[SUPPLIED ENTRIES]:
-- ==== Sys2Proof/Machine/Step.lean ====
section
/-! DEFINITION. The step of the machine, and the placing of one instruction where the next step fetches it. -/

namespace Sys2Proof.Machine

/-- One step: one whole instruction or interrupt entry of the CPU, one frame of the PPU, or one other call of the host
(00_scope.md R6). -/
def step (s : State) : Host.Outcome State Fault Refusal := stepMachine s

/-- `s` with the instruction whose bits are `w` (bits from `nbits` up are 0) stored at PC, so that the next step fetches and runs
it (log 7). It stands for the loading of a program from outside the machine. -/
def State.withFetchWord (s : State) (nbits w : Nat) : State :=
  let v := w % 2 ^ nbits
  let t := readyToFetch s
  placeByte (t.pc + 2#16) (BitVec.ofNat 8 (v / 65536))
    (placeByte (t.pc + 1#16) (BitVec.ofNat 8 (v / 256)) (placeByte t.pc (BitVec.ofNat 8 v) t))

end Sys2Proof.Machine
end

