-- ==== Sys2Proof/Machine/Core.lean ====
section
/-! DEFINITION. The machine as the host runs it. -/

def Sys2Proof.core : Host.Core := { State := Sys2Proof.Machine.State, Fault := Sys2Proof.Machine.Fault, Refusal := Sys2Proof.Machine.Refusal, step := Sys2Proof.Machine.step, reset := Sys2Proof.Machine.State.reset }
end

---

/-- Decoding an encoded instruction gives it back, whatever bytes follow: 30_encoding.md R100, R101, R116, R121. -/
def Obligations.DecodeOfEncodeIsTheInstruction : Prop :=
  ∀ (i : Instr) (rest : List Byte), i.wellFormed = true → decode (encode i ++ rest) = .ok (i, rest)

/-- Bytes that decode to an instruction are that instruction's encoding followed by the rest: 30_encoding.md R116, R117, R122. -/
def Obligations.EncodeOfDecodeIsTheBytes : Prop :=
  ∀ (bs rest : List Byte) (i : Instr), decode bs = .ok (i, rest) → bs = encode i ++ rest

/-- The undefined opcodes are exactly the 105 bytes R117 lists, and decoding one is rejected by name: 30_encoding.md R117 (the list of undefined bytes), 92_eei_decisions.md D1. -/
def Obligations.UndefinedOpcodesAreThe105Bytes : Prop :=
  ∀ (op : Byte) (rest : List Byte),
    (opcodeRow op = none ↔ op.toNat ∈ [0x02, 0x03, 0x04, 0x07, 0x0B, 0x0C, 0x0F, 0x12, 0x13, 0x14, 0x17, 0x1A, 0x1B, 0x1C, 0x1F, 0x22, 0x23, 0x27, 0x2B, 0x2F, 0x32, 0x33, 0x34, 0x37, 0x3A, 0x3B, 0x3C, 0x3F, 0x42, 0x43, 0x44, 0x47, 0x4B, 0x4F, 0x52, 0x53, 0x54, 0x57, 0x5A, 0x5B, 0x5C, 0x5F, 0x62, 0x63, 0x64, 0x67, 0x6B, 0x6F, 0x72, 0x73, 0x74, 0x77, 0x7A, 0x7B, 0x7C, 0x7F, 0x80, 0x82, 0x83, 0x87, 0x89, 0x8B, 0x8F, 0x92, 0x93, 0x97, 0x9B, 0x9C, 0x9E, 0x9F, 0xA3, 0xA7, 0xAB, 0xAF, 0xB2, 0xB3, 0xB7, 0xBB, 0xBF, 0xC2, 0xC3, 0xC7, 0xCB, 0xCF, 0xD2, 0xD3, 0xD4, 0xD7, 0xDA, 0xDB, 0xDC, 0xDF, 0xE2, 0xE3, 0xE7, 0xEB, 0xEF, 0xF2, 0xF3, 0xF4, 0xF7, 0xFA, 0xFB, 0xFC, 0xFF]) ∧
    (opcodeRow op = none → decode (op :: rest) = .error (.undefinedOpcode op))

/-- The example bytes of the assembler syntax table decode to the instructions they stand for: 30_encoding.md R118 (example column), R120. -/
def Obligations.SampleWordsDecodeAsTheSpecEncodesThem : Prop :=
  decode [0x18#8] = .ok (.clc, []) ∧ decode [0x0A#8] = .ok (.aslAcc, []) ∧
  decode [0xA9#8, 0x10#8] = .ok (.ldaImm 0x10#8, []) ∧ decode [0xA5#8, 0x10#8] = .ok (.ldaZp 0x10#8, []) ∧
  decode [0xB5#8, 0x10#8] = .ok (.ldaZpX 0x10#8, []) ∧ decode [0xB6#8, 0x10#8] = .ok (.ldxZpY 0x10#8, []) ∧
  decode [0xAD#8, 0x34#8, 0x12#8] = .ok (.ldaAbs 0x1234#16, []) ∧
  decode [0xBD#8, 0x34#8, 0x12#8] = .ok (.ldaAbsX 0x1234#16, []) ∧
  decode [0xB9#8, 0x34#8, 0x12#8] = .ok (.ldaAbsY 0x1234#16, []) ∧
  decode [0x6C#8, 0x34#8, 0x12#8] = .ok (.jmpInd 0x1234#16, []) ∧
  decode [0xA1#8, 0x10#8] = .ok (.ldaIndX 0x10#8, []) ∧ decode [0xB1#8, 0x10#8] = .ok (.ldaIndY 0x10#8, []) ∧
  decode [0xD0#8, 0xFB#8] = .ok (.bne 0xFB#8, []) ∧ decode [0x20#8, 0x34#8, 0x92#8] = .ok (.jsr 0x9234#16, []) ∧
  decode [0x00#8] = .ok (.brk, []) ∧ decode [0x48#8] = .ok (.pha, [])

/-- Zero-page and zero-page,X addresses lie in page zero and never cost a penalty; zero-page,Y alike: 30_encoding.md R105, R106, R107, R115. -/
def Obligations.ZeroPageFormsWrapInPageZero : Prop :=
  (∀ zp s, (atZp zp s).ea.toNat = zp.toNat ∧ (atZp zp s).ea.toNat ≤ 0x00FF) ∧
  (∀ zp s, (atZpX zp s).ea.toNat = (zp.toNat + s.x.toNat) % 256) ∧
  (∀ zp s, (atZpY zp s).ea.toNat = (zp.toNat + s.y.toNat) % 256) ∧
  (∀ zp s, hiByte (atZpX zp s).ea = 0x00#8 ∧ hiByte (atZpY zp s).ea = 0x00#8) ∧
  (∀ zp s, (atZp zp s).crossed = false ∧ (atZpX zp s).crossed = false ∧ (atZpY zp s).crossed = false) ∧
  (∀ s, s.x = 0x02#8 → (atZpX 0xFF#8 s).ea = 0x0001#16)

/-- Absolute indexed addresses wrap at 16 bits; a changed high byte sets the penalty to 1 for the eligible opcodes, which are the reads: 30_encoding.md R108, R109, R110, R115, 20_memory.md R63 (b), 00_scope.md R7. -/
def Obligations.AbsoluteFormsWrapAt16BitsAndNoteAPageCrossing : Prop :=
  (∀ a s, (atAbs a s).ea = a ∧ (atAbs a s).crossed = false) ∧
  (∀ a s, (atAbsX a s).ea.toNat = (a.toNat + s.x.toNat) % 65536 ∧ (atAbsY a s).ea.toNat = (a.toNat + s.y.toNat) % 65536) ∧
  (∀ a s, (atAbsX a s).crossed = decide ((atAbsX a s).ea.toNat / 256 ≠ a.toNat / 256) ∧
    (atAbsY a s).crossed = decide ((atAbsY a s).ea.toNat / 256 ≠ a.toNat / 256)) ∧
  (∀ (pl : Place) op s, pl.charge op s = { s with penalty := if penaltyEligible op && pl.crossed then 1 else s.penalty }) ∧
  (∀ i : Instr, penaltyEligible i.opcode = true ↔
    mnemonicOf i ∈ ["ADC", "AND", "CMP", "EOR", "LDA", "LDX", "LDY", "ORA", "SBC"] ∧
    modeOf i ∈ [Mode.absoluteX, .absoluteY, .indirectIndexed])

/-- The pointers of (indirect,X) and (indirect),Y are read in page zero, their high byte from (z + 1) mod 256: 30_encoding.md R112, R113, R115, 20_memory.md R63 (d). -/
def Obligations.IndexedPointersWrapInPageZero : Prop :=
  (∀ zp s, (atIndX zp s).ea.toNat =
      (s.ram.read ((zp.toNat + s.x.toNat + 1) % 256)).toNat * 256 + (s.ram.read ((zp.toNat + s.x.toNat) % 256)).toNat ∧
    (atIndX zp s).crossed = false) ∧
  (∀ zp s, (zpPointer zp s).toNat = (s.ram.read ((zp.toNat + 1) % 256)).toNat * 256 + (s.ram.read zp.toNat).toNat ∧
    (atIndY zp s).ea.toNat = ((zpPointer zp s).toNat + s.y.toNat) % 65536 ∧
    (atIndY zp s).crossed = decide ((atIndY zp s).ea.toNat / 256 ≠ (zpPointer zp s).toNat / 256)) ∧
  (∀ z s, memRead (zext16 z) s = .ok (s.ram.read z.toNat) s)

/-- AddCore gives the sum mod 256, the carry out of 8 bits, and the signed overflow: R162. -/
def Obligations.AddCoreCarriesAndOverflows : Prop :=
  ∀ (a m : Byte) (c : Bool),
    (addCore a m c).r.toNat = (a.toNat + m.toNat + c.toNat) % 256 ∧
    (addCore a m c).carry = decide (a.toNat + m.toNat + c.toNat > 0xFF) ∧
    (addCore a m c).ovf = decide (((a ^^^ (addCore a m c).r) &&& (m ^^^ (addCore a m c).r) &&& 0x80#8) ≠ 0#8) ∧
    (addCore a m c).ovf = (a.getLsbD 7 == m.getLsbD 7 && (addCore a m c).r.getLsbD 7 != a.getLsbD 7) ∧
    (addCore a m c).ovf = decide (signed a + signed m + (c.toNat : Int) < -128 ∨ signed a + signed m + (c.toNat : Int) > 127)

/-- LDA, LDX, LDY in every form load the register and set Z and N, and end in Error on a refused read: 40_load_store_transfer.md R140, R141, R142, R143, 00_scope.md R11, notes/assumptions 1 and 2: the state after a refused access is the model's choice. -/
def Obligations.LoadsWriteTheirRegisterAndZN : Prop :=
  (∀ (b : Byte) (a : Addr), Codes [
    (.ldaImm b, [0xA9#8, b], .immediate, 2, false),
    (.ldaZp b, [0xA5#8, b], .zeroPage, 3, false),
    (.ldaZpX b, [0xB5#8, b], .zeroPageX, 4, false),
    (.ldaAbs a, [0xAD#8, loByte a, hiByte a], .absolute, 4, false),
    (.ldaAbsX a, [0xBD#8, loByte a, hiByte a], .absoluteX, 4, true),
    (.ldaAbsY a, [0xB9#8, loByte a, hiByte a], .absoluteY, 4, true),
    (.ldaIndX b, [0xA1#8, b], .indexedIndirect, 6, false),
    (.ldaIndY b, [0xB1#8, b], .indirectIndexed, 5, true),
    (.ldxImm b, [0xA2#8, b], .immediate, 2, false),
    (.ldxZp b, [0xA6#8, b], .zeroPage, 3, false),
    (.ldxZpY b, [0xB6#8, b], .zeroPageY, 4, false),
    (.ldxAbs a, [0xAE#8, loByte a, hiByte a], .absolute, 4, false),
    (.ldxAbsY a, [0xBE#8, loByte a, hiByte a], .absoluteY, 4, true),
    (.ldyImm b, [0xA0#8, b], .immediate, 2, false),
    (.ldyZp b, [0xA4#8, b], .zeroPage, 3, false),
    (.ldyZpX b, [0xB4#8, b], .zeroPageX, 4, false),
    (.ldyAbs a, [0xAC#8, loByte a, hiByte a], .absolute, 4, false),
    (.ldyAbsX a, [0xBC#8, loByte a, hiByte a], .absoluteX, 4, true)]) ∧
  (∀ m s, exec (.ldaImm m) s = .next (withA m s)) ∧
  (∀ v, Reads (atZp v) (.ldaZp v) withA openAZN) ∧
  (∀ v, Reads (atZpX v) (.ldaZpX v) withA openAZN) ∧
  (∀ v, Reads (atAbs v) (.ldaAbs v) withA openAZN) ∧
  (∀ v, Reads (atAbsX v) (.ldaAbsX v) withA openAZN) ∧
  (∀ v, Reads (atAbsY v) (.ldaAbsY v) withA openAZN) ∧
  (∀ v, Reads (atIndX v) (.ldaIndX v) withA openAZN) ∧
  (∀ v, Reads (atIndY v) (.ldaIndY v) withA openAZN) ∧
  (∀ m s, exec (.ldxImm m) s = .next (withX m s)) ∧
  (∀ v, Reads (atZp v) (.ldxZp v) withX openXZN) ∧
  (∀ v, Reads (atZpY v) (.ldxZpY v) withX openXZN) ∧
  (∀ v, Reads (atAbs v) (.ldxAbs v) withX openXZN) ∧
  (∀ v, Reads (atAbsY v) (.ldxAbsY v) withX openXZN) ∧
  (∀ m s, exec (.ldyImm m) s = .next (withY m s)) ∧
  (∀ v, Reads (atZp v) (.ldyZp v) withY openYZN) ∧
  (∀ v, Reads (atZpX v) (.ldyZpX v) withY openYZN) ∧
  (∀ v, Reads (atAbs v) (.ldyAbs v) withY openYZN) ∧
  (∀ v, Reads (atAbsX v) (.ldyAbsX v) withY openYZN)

[THE TASK]: One stretch of the lines above is wanted, from the line that contains "(∀ v, Reads (atAbs v) (.ldyAbs" through the line that contains "(∀ v, Reads (atAbsX v) (.ldyAbsX". Output it exactly.

[RESPONSE AREA]:
  (∀ v, Reads (atAbs v) (.ldyAbs v) withY openYZN) ∧
  (∀ v, Reads (atAbsX v) (.ldyAbsX v) withY openYZN)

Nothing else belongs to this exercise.